A declaração foi feita durante o Fórum Empresarial Lide, onde Gilmar Mendes classificou as tentativas de pressão dos EUA sobre a Justiça brasileira como “impróprias”. As sanções americanas foram aplicadas com base na Lei Magnitsky, após o julgamento do ex-presidente Jair Bolsonaro, réu no STF por suposta tentativa de golpe de Estado. Por causa das medidas, Moraes teve a entrada nos EUA proibida e enfrenta restrições financeiras.
“Se hoje estamos em um ambiente democrático, devemos muito ao ministro Alexandre. Apoio de maneira inquestionável, e sei que a história vai lhe fazer justiça”, afirmou Gilmar Mendes.
O ministro do STF criticou o uso do Judiciário como moeda de troca em disputas comerciais, alegando que tal prática compromete a soberania nacional. Ele comparou a situação a uma exigência hipotética do Brasil para que os EUA revelassem os nomes do “Epstein Files”, uma lista de clientes de Jeffrey Epstein.
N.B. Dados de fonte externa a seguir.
-- ==== Sys2Proof/Laws/Step.lean ====
section
/-! SUPPORT. What one step can do: the queue, the fetched instruction, the agents' steps. -/

namespace Sys2Proof.Machine

/-- With a move queued, the step is that move on the state without it. -/
theorem step_cons {s : State} {m : Move} {ms : List Move} (h : s.moves = m :: ms) : step s = runMove m s.dequeue := by
  simp [step, h]

/-- With no move queued, the step is one of the block's own. -/
theorem step_nil {s : State} (h : s.moves = []) : step s = ownStep s := by simp [step, h]

/-- A move that fetches an instruction runs it. -/
theorem runMove_instr {s : State} {m : Move} {i : Instr} (h : fetchInstr s m = some i) : runMove m s = exec i s := by
  simp [runMove, h]

/-- A move that fetches none is its agent's own step. -/
theorem runMove_other {s : State} {m : Move} (h : fetchInstr s m = none) : runMove m s = .next (perform m s) := by
  simp [runMove, h]

theorem fetchInstr_of_decode {s : State} {m : Move} {t : Token} {i : Instr} (h : fetchToken s m = some t)
    (hd : decode t = .ok i) : fetchInstr s m = some i := by
  simp [fetchInstr, h, hd]

/-- The free choice picks one of the block's own enabled moves. -/
theorem ownStep_cases (s : State) :
    (ownMoves s = [] ∧ ownStep s = .next s) ∨
      ∃ m, m ∈ ownMoves s ∧ ownStep s = runMove m { s with turn := s.turn + 1 } := by
  unfold ownStep
  match h : ownMoves s with
  | [] => exact .inl ⟨rfl, rfl⟩
  | m :: ms =>
    refine .inr ⟨_, ?_, rfl⟩
    have hlt : Config.freeChoice s.turn % (ms.length + 1) < (m :: ms).length := Nat.mod_lt _ (by simp)
    rw [List.getD_eq_getElem?_getD, List.getElem?_eq_getElem hlt]
    exact List.getElem_mem hlt

/-- The block's own moves are the enabled ones of its four. -/
theorem mem_ownMoves {s : State} {m : Move} :
    m ∈ ownMoves s ↔ (m = .startCmd ∨ m = .startRx ∨ m = .pe ∨ m = .feed) ∧ enabled s m = true := by
  simp [ownMoves, List.mem_filter]

/-- Every step is one move: the queued one, one of the block's own, or none at all. -/
theorem step_cases (s : State) :
    (∃ m ms, s.moves = m :: ms ∧ step s = runMove m s.dequeue) ∨
      (s.moves = [] ∧ step s = .next s) ∨
      ∃ m, s.moves = [] ∧ m ∈ ownMoves s ∧ step s = runMove m { s with turn := s.turn + 1 } := by
  obtain ⟨m, ms, h⟩ | h : (∃ m ms, s.moves = m :: ms) ∨ s.moves = [] := by cases s.moves <;> simp
  · exact .inl ⟨m, ms, h, step_cons h⟩
  · rcases ownStep_cases s with ⟨_, h2⟩ | ⟨m, hm, h2⟩
    · exact .inr (.inl ⟨h, (step_nil h).trans h2⟩)
    · exact .inr (.inr ⟨m, h, hm, (step_nil h).trans h2⟩)

/-! ### What each move runs -/

/-- A step's queued move, on the state without it. -/
theorem step_queued {s : State} {m : Move} {ms : List Move} (h : s.moves = m :: ms) :
    step s = runMove m { s with moves := ms } := by
  rw [step_cons h]; simp [State.dequeue, h]

/-- Every instruction answers a next state. -/
theorem exec_answers_next (i : Instr) (s : State) : ∃ t, exec i s = .next t := by cases i <;> exact ⟨_, rfl⟩

/-- Every move answers a next state. -/
theorem runMove_answers_next (m : Move) (s : State) : ∃ t, runMove m s = .next t := by
  unfold runMove
  split
  · exact exec_answers_next _ _
  · exact ⟨_, rfl⟩

theorem runMove_command (v : Byte) (s : State) : runMove (.hostWrite 0x000#10 v) s = .next (offerCommand v s) := by
  have h : fetchInstr s (.hostWrite 0x000#10 v) = some (decodeCommand v) := by
    simp [fetchInstr, fetchToken, cmdAddr, decode]
  rw [runMove_instr h]
  unfold decodeCommand
  cases ho : opcodeOf v with
  | none => rfl
  | some op =>
    unfold opcodeOf at ho
    split_ifs at ho <;> cases ho <;> simp_all [exec, execEncSend, execTxPacket, execTxRaw, execSetup]

theorem runMove_ack (v : Byte) (s : State) :
    runMove (.hostWrite 0x004#10 v) s =
      if v.getLsbD 0 then execAckFrm (v.getLsbD 1) (v.getLsbD 2) s
      else if v.getLsbD 1 then execAckPkt (v.getLsbD 2) s
      else .next s := by
  simp only [runMove, fetchInstr, fetchToken, cmdAddr, ackAddr, decode, decodeAck]
  by_cases h0 : v.getLsbD 0 = true <;> by_cases h1 : v.getLsbD 1 = true <;>
    simp_all [exec, perform, cmdAddr, ackAddr]

theorem runMove_store {a : HostAddr} (v : Byte) (s : State) (h0 : a ≠ 0x000#10) (h4 : a ≠ 0x004#10) :
    runMove (.hostWrite a v) s = .next (hostStore a v s) := by
  simp [runMove, fetchInstr, fetchToken, cmdAddr, ackAddr, h0, h4, perform]

theorem runMove_hostRead (a : HostAddr) (s : State) :
    runMove (.hostRead a) s = .next { s with readData := some (hostRead s a) } := rfl
theorem runMove_startCmd (s : State) : runMove .startCmd s = .next (startCommand s) := rfl
theorem runMove_startRx (s : State) : runMove .startRx s = .next (if canStartRx s then s.enterRx else s) := rfl
theorem runMove_stx (s : State) : runMove .stx s = .next (encStep s) := rfl
theorem runMove_radio (d : List Byte) (s : State) : runMove (.radio d) s = .next (radioStep d s) := rfl
theorem runMove_pe (s : State) : runMove .pe s = .next (peStep s) := rfl
theorem runMove_srx (b : Byte) (s : State) : runMove (.srx b) s = .next (srxStep b s) := rfl
theorem runMove_sig (b : Bool) (s : State) : runMove (.sig b) s = .next (sigStep b s) := rfl
theorem runMove_tick (s : State) : runMove .tick s = .next (tickStep s) := rfl
theorem runMove_reset (s : State) : runMove .reset s = .next s.resetBlock := rfl

theorem runMove_feed {s : State} {b : Byte} (h : s.srx = some b) : runMove .feed s = execFeed b s := by
  simp [runMove, fetchInstr, fetchToken, h, decode, exec]

theorem runMove_feed_empty {s : State} (h : s.srx = none) : runMove .feed s = .next s := by
  simp [runMove, fetchInstr, fetchToken, h, perform]

end Sys2Proof.Machine
end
Nos EUA, opositores de Donald Trump especulam que o nome do presidente americano estaria na lista.
“Negociações comerciais podem se fazer a toda hora. Mas tentar incluir o papel institucional do país e a independência do Judiciário não faz sentido algum”, declarou Gilmar, reforçando a postura do STF diante das pressões internacionais.